What needs to be done:
Up to and including the line with "(hd : d.toNat", restate the records below word for word, beginning with their first line.
#### Data extracts
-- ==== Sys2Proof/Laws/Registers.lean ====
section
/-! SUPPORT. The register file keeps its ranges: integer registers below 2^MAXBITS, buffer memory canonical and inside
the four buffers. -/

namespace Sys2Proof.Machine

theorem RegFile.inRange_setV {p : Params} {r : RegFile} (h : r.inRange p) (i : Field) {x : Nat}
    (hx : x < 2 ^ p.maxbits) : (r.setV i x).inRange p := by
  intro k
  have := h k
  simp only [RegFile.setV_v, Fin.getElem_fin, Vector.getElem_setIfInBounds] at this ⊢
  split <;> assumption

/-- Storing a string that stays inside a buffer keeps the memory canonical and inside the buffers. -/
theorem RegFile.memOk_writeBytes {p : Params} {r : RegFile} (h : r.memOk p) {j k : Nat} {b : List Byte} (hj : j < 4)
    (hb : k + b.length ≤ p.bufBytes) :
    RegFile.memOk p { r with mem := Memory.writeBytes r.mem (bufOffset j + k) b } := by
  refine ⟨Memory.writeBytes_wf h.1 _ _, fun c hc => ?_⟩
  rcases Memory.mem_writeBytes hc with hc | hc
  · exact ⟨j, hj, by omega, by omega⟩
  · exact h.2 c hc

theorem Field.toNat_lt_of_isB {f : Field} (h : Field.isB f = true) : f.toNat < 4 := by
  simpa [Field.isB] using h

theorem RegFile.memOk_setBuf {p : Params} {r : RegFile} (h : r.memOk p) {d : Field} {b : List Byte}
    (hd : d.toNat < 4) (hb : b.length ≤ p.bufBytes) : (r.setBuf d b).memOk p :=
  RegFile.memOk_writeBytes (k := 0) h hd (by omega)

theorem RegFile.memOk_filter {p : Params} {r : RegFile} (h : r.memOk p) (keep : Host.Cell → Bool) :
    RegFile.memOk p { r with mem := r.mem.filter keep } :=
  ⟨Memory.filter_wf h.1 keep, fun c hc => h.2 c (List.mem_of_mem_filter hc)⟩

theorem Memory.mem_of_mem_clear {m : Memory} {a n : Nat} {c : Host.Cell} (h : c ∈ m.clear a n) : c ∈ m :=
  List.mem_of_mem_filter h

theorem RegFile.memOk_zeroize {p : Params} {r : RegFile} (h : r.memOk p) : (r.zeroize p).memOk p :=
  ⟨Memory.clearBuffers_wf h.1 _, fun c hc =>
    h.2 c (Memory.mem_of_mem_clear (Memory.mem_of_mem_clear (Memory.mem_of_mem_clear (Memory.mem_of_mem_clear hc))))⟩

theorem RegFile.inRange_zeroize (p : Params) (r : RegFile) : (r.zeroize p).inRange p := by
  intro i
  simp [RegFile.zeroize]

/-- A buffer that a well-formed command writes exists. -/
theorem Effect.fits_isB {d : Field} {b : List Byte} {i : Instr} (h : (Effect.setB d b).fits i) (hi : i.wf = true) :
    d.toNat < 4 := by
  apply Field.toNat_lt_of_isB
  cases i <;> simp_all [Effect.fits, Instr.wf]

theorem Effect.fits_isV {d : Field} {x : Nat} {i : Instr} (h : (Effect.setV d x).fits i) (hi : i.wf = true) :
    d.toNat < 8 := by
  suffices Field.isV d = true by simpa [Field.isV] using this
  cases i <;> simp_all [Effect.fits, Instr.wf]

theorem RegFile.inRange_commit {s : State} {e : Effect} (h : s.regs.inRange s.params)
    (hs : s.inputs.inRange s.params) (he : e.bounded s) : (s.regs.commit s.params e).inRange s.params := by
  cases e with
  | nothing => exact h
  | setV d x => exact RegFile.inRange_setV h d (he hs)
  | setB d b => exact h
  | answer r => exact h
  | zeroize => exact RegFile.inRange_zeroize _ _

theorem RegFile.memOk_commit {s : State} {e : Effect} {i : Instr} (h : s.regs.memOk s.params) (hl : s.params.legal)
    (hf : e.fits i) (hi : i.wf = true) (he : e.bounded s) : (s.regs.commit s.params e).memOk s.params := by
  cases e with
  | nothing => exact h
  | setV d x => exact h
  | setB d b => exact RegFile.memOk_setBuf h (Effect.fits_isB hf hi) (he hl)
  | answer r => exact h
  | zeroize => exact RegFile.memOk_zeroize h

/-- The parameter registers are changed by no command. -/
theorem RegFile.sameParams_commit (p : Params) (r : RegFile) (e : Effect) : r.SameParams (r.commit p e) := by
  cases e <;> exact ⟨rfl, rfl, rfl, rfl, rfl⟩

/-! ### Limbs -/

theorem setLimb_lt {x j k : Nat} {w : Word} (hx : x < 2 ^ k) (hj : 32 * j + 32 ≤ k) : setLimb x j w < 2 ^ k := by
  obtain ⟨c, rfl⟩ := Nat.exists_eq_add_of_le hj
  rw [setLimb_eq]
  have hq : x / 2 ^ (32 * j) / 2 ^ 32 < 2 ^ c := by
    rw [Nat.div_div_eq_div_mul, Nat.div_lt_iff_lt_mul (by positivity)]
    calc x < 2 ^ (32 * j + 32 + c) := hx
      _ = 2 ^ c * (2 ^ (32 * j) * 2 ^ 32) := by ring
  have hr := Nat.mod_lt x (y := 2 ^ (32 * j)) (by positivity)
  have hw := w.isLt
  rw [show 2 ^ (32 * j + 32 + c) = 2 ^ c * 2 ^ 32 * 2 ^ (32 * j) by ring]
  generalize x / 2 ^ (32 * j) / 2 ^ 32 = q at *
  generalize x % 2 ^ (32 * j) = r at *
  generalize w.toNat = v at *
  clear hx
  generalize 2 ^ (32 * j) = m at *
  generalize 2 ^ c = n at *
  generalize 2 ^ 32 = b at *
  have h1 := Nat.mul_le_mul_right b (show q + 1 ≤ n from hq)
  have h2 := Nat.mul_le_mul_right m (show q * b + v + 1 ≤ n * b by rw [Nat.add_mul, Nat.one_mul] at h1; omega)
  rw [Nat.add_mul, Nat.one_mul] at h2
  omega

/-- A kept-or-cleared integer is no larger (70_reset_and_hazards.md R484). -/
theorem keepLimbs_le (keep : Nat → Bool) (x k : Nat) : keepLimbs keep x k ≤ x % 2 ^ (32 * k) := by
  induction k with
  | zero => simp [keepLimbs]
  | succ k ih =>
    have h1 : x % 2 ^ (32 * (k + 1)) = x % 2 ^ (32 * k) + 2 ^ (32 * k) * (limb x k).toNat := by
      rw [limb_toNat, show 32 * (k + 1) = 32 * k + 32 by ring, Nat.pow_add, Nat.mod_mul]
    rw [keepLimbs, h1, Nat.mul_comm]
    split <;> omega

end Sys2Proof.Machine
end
########
Task response:
-- ==== Sys2Proof/Laws/Registers.lean ====
section
/-! SUPPORT. The register file keeps its ranges: integer registers below 2^MAXBITS, buffer memory canonical and inside
the four buffers. -/

namespace Sys2Proof.Machine

theorem RegFile.inRange_setV {p : Params} {r : RegFile} (h : r.inRange p) (i : Field) {x : Nat}
    (hx : x < 2 ^ p.maxbits) : (r.setV i x).inRange p := by
  intro k
  have := h k
  simp only [RegFile.setV_v, Fin.getElem_fin, Vector.getElem_setIfInBounds] at this ⊢
  split <;> assumption

/-- Storing a string that stays inside a buffer keeps the memory canonical and inside the buffers. -/
theorem RegFile.memOk_writeBytes {p : Params} {r : RegFile} (h : r.memOk p) {j k : Nat} {b : List Byte} (hj : j < 4)
    (hb : k + b.length ≤ p.bufBytes) :
    RegFile.memOk p { r with mem := Memory.writeBytes r.mem (bufOffset j + k) b } := by
  refine ⟨Memory.writeBytes_wf h.1 _ _, fun c hc => ?_⟩
  rcases Memory.mem_writeBytes hc with hc | hc
  · exact ⟨j, hj, by omega, by omega⟩
  · exact h.2 c hc

theorem Field.toNat_lt_of_isB {f : Field} (h : Field.isB f = true) : f.toNat < 4 := by
  simpa [Field.isB] using h

theorem RegFile.memOk_setBuf {p : Params} {r : RegFile} (h : r.memOk p) {d : Field} {b : List Byte}
    (hd : d.toNat < 4) (hb : b.length ≤ p.bufBytes) : (r.setBuf d b).memOk p :=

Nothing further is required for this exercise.